Worst case (all 4 tiers): ~40 seconds. Best case (Tier 1): ~3 seconds. Average: ~10 seconds.

Tier 1: WebFetch¶

Claude Code's built-in WebFetch tool handles the majority of sites:

WebFetch({
  url: "https://example.com",
  prompt: "Extract all content from this page and convert to markdown"
})

Features: - Automatic HTML → Markdown conversion with AI-powered content extraction - Built-in retry logic - 15-minute cache for repeated requests to the same URL

Fails when: The site needs proper browser headers or JavaScript execution.

Tier 2: cURL with Chrome Headers¶

When WebFetch returns empty or blocked content, send full Chrome browser headers:

curl -L -A "Mozilla/5.0 (Macintosh; Intel Mac OS X 10_15_7) AppleWebKit/537.36 (KHTML, like Gecko) Chrome/120.0.0.0 Safari/537.36" \
  -H "Accept: text/html,application/xhtml+xml,application/xml;q=0.9,image/avif,image/webp,image/apng,*/*;q=0.8" \
  -H "Accept-Language: en-US,en;q=0.9" \
  -H "Accept-Encoding: gzip, deflate, br" \
  -H "DNT: 1" \
  -H "Connection: keep-alive" \
  -H "Upgrade-Insecure-Requests: 1" \
  -H "Sec-Fetch-Dest: document" \
  -H "Sec-Fetch-Mode: navigate" \
  -H "Sec-Fetch-Site: none" \
  -H "Sec-Fetch-User: ?1" \
  -H "Cache-Control: max-age=0" \
  --compressed \
  "https://target-site.com"

Key headers that matter: - Sec-Fetch-* headers — Chrome security headers indicating legitimate navigation context - User-Agent — Identifies as Chrome 120 on macOS - --compressed — Handles gzip/br compression

Fails when: The site requires actual JavaScript execution.

Tier 3: Playwright Browser Automation¶

Full headless Chrome execution handles SPAs and JavaScript-rendered content:

import { chromium } from 'playwright';

const browser = await chromium.launch();
const page = await browser.newPage();
await page.goto('https://dynamic-site.com');
await page.waitForLoadState('networkidle');
const content = await page.content();

Handles: React/Vue/Angular apps, dynamic content loading, cookie/session state, network interception.

Cost: Still free. Slowdown: 10–20 seconds (running actual Chrome).

Fails when: The site requires specialized infrastructure (residential IPs, CAPTCHA solving, anti-bot bypass).

Tier 4: Bright Data MCP¶

Professional scraping infrastructure accessed via MCP tool calls:

Available tools:

// Single URL
mcp__Brightdata__scrape_as_markdown({ url: "https://complex-site.com" })

// Batch (up to 10 URLs)
mcp__Brightdata__scrape_batch({ urls: ["https://site1.com", "https://site2.com"] })

// Search engine results
mcp__Brightdata__search_engine({ query: "AI tools", engine: "google" })

// Batch search
mcp__Brightdata__search_engine_batch({ queries: [{ query: "...", engine: "google" }] })
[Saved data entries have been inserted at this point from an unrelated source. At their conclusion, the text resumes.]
-- ==== Sys2Proof/Machine/BankUnit.lean ====
section
/-! DEFINITION. Bank units: the router's checks and slots, starting and yielding, DOT, FILL, COPY and DIGEST, the chain, the cycle
limit and completion (R115 to R137, R435). -/

namespace Sys2Proof.Machine

/-! ## Bank units by number -/

/-- The index of a bank unit: stack × 256 + channel × 16 + bank (R378). -/
def buKey (stack chan bank : Nat) : Nat := stack * 256 + chan * 16 + bank

def buIdKey (u : BuId) : Nat := buKey u.stack.val u.chan.val u.bank.val

def State.bu (s : State) (k : Nat) : BuState := spGet {} s.buSt k
def State.setBu (s : State) (k : Nat) (b : BuState) : State := { s with buSt := spPut {} s.buSt k b }
def State.modBu (s : State) (k : Nat) (g : BuState → BuState) : State := s.setBu k (g (s.bu k))

def BuCmd.key (c : BuCmd) (p : BuPart) : Nat := buKey c.stack c.chan p.bank

def State.findBu (s : State) (id : Nat) : Option BuCmd := s.bus.find? fun c => c.id = id

/-- Replace a command in the router's order. -/
def State.putBu (s : State) (c : BuCmd) : State := { s with bus := s.bus.map fun d => if d.id = c.id then c else d }

def Issuer.isEngine : Issuer → Bool
  | .engine _ => true
  | _ => false

def Issuer.isHib : Issuer → Bool
  | .hib _ => true
  | _ => false

/-- Whether an unfinished command has a part in a bank unit. -/
def BuCmd.busyAt (c : BuCmd) (k : Nat) : Bool := c.st ≠ .done && c.parts.any fun p => c.key p = k && !p.fin

/-! ## Statuses (R121) -/

def buDone : Nat := 0x00
def buDoneZero : Nat := 0x01
def buCancelled : Nat := 0x02
def buEccUe : Nat := 0x10
def buChainPar : Nat := 0x11
def buBounds : Nat := 0x12
def buAlign : Nat := 0x13
def buBadEntry : Nat := 0x14
def buLimit : Nat := 0x15
def buBadField : Nat := 0x16
def buBadOp : Nat := 0x17

/-- The status of a command whose parts have ended: the fault of the lowest-numbered bank, else CANCELLED (R121). -/
def BuCmd.partStatus (c : BuCmd) : Nat × Option BuPart :=
  match c.parts.find? fun p => 0x10 ≤ p.fault with
  | some p => (p.fault, some p)
  | none => if c.parts.any fun p => p.fault = buCancelled then (buCancelled, none) else (buDone, none)

/-! ## The checks of R435 -/

/-- Chunk width Kc in bytes. -/
def BuCmd.kc (c : BuCmd) : Nat := c.kcBeats * 32

/-- Whether a command has no work (R122). -/
def BuCmd.zeroWork (c : BuCmd) : Bool :=
  if c.op = 1 then c.count = 0 || c.kcBeats = 0 || c.batch = 0 else (c.op = 2 || c.op = 3 || c.op = 4) && c.count = 0

/-- Whether a command writes a digest, and the bank offset where b_0 writes it (R122, R136). -/
def BuCmd.digestAt (c : BuCmd) : Option Nat :=
  if c.op = 4 then some c.dstOff
  else if c.op = 1 && c.digestEn then
    some (if c.destBank then c.dstOff + 8 * cdiv (4 * c.count * c.batch) 8 else c.dstOff)
  else none
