/-- Whether a class of WAITQ has nothing outstanding. -/
def State.classIdle (s : State) (n k : Nat) : Bool :=
  let x := s.slice n
  match k with
  | 0 => x.loads = 0
  | 1 => x.stores = 0
  | 2 => x.products = [] && x.skid = [] && x.plane = []
  | 3 => s.sliceBus n = []
  | 4 => x.ext = []
  | _ => !x.pend.any fun p => match p.dst with | .lanes .. | .zrd .. => true | _ => false

/-- What a wait that is over leaves: `none` while it lasts. -/
def State.waitDone (s : State) (n : Nat) (w : Wait) : Option State :=
  let c := (s.slice n).ctx
  match w with
  | .finish | .segend | .tbar => none
  | .fence => if s.classIdle n 1 && s.classIdle n 3 then some s else none
  | .classes m => if (bitsOf m 6).all fun k => s.classIdle n k then some s else none
  | .tag t => if (s.sliceBus n).any fun b => b.tag = (n <<< 12) ||| t then none else some s
  | .token t k =>
    let v := spGet 0 (s.cx c).tokens t
    if k ≤ v then some (s.modCx c fun y => { y with tokens := spPut 0 y.tokens t (v - k) }) else none
  | .gbar =>
    let y := s.cx c
    let s := if y.gbar = [] && (s.gang c).all (fun k => (s.slice k).run && (s.slice k).ctx = c && (s.slice k).wait = some .gbar)
      then s.setCx c { y with gbar := s.gang c } else s
    if (s.cx c).gbar.contains n then some (s.modCx c fun y => { y with gbar := y.gbar.filter (· ≠ n) }) else none

/-- Go on after a repetition, or after its wait. -/
def Slice.goTo (x : Slice) (at_ : Nat × Nat) : Slice :=
  { x with pc := at_.1 % 2 ^ 14, rep := at_.2, begun := at_.2 ≠ 0, wait := none, resume := none }

/-! ## Halts (R289, R290) -/

/-- A member begins a bundle: the armed channels that count its arrival, and those that fire (R289, R290). -/
def State.haltArrive (s : State) (c member pc : Nat) : State × List Nat :=
  (List.range 4).foldl (fun (s, fired) h =>
    let g := fun (f : Fld) => s.f plvP (f.at h)
    if s.on plvP (Plv.HALT_ARM.at h) && g Plv.HALT_CTX = c && g Plv.HALT_MEMBER = member && g Plv.HALT_ADDR = pc && g Plv.HALT_REMAIN ≠ 0 then
      let left := g Plv.HALT_REMAIN - 1
      let s := s.setF plvP (Plv.HALT_REMAIN.at h) left
      if left = 0 then ((((s.setB plvP (Plv.HALT_ARM.at h) false).setB plvP (Plv.HALT_FIRED.at h) true).irq plvP 2), fired ++ [h])
      else (s, fired)
    else (s, fired)) (s, [])

/-- When every member of a halted gang has stopped and has nothing outstanding, a host program completes `HALTED` and a stream program is
cut (R290). -/
def State.haltSettle (s : State) (c : Nat) : State :=
  if (s.running c).all fun n => (s.slice n).halted && s.quiet n then
    if s.isStream c then s.cutStream c else s.haltHost c
  else s

/-! ## The cycle -/

/-- What issuing a repetition answers. -/
inductive Issue where
  | stall
  | fault (f : FaultInfo)
  | ok (s : State) (jump : Option Nat) (wait : Option Wait)

/-- Issue every slot of a repetition from the slice `x` (R222, R237). -/
def State.issueAll (s : State) (n : Nat) (x : Slice) (b : Bundle) : Issue :=
  match s.issueMatrix n x b with
  | .stall => .stall
  | _ =>
    match s.issueScalar n x b with
    | .error f => .fault f
    | .ok (s, jump) =>
      match s.issueVector n x b with
      | .error f => .fault f
      | .ok s =>
        match s.issueMatrix n x b with
        | .stall => .stall
        | .fault f => .fault f
        | .ok s =>
          match s.issueLoad n x b with
          | .error f => .fault f
          | .ok none => .stall
          | .ok (some s) =>
            match s.issueStore n x b with
            | .error f => .fault f
            | .ok s =>
              match s.issueSync n x b with
              | .error f => .fault f
              | .ok (s, w) => .ok s jump w

/-- Poison the first granule of a buffer range as a read sees it; answers whether it was clean. -/
def Slice.spoilTb (x : Slice) (r : Nat × Nat × Nat) : Slice × Bool :=
  let key := tbKey r.1 r.2.1 / 32 * 32
  if spGet false x.tbValid (key / 32) && !(List.range 32).any (fun i => spGet false x.tbPoison (key + i)) then
    ({ x with tbPoison := spRun false x.tbPoison key (List.replicate 32 true) }, true)
  else (x, false)

/-- The register that holds a unit. -/
def hitName : RegHit → RegName
  | .scalar code => .s code
  | .lane r _ => .v r

/-- Whether a unit is not poisoned already, so that a failure of its check is a detection (R360). -/
def hitClean (x : Slice) : RegHit → Bool
  | .scalar _ => true
  | .lane r l => !x.laneBad r l

/-- The registers that the predicate of a bundle reads (R218). -/
def Bundle.predReads (b : Bundle) (x : Slice) : List RegName := if b.pen then [.s (24 + b.pk), .s (16 + fld (x.kReg b.pk) 34 32)] else []

/-- The first slot of a bundle that reads a register; the header counts with the scalar slot. -/
def Bundle.slotReading (d : Nat → Desc) (b : Bundle) (x : Slice) (r : RegName) : Option Nat :=
  let v := vSlot b.ve
  [b.predReads x ++ b.scalarReads x, v.sources.map .v ++ v.scalarReads, b.matrixReads d, lsReads d b.ld false, lsReads d b.st true,
   b.syncReads].findIdx? fun l => l.contains r

/-- The units of registers that a bundle reads and whose check fails (R360 point 0x7). -/
def Bundle.struck (d : Nat → Desc) (b : Bundle) (x : Slice) (up : Upset) : List RegHit :=
  up.regs.eraseDups.filter fun h => (b.slotReading d x (hitName h)).isSome && hitClean x h

/-- Detections at register-file reads (R360 point 0x7). -/
def State.regHits (s : State) (n : Nat) (x : Slice) (b : Bundle) (hits : List RegHit) : State :=
  hits.foldl (fun s h => s.parityAt n 7 ((b.slotReading (fun k => s.desc x.ctx k) x (hitName h)).getD 0) x.pc) s

/-- The fault of a struck scalar register whose value is about to enter an A, C or K register, the payload of STDEC, the cookie of EVENT or an
address of DCMP; in slot order (R362). -/
def Bundle.hitFault (b : Bundle) (x : Slice) (hits : List RegHit) : Option FaultInfo :=
  let bad := fun (l : List RegName) => l.any fun r => hits.any fun h => decide (hitName h = r)
  let f := fun (slot detail : Nat) => some ({ cause := fcPoison, slot := slot, bundle := x.pc, detail := detail } : FaultInfo)
  let an := fun (v : Nat) => RegName.s (fld v 17 14)
  let inc := fun (v : Nat) => (v % 16 = 1 && bitOf v 34) || (v % 16 = 2 && bitOf v 33)
  if b.scalarWrites ≠ [] && bad (b.scalarReads x) then f 0 0
  else if inc b.ld && bad [an b.ld] then f 3 0
  else if inc b.st && bad [an b.st] then f 4 0
  else if b.stOp = 4 && bad [.s (fld b.st 22 18)] then f 4 3
  else if bad b.syncReads then f 5 (if b.syOp = 0xA then 4 else 5)
  else none

/-- A register's operands as the slots see them: struck lanes are poisoned, and with a struck counter every lane of VSTAT, whose result depends on it
(R361). -/
def Slice.strikeRegs (x : Slice) (b : Bundle) (hits : List RegHit) : Slice :=
  let i := vSlot b.ve
  let mark := fun (x : Slice) (r l : Nat) => { x with vPoison := spPut false x.vPoison (r * 64 + l) true }
  let x := hits.foldl (fun x h => match h with
    | .lane r l => mark x r l
    | .scalar _ => x) x
  if i.op = 0x41 && hits.contains (.scalar (16 + fld i.aux 2 0)) then
    let r := (i.sources.find? fun r => r ≠ i.vm).getD i.va
    (List.range 64).foldl (fun x l => mark x r l) x
  else x

/-- What VSPLAT and STS of a struck register give from operation `from_` on: poisoned lanes and bytes (R361). -/
def Slice.strikeResults (x : Slice) (from_ : Nat) (b : Bundle) (hits : List RegHit) : Slice :=
  let bad := fun (code : Nat) => hits.contains (.scalar code)
  let i := vSlot b.ve
  let x := if i.op = 0x58 && bad (fld i.aux 4 0) then
      { x with pend := x.pend.map fun p => match p.dst with
          | .lanes r l => if from_ ≤ p.id then { p with dst := .lanes r (l.map fun e => (e.1, e.2.1, true)) } else p
          | _ => p }
    else x
  if b.stOp = 3 && bad (fld b.st 22 18) then
    { x with xfers := x.xfers.map fun t => match t.op with
        | .store w f => if from_ ≤ t.id then { t with op := .store (w.map fun e => { e with poison := true }) f } else t
        | _ => t }
  else x

/-- Parity failures found as the slots read their operands (R360 points 0x4 and 0x7): the slice as the slots see it, and the state with
what the detections record. -/
def State.upsets (s : State) (n : Nat) (x : Slice) (b : Bundle) (up : Upset) (hits : List RegHit) : State × Slice :=
  let (s, x) := match up.tileBuf, s.tbReads x b with
    | true, r :: _ => let (y, fresh) := x.spoilTb r; if fresh then (s.parityAt n 4 (if b.ldOp = 2 then 3 else if b.stOp = 1 then 4 else 2) x.pc, y) else (s, x)
    | _, _ => (s, x)
  (s.regHits n x b hits, x.strikeRegs b hits)

/-- A bundle waits a cycle (R238). -/
def State.stallCycle (s : State) (n : Nat) : State := (s.modSlice n fun x => { x with stalled := true }).perf n SlcPerf.STALLS

/-- Mark the ZRD that this repetition issued as striking an accumulator parity error (R360 point 0x5). -/
def Slice.spoilZrd (x : Slice) (from_ : Nat) : Slice :=
  { x with pend := x.pend.map fun p => match p.dst with
      | .zrd r b row m _ g => if from_ ≤ p.id then { p with dst := .zrd r b row m true g } else p
      | _ => p }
Infrastructure features: - 150M+ residential IPs from 195 countries — appears as regular consumer traffic - Automatic CAPTCHA solving (reCAPTCHA, hCaptcha) - Geolocation targeting (150+ locations) - Built-in fingerprinting and anti-bot bypass - 95%+ success rate on publicly available data

Pricing: ~$0.001–0.01 per request; pay-per-successful-result. Real-world example: $0.31 total over 3 weeks of heavy use.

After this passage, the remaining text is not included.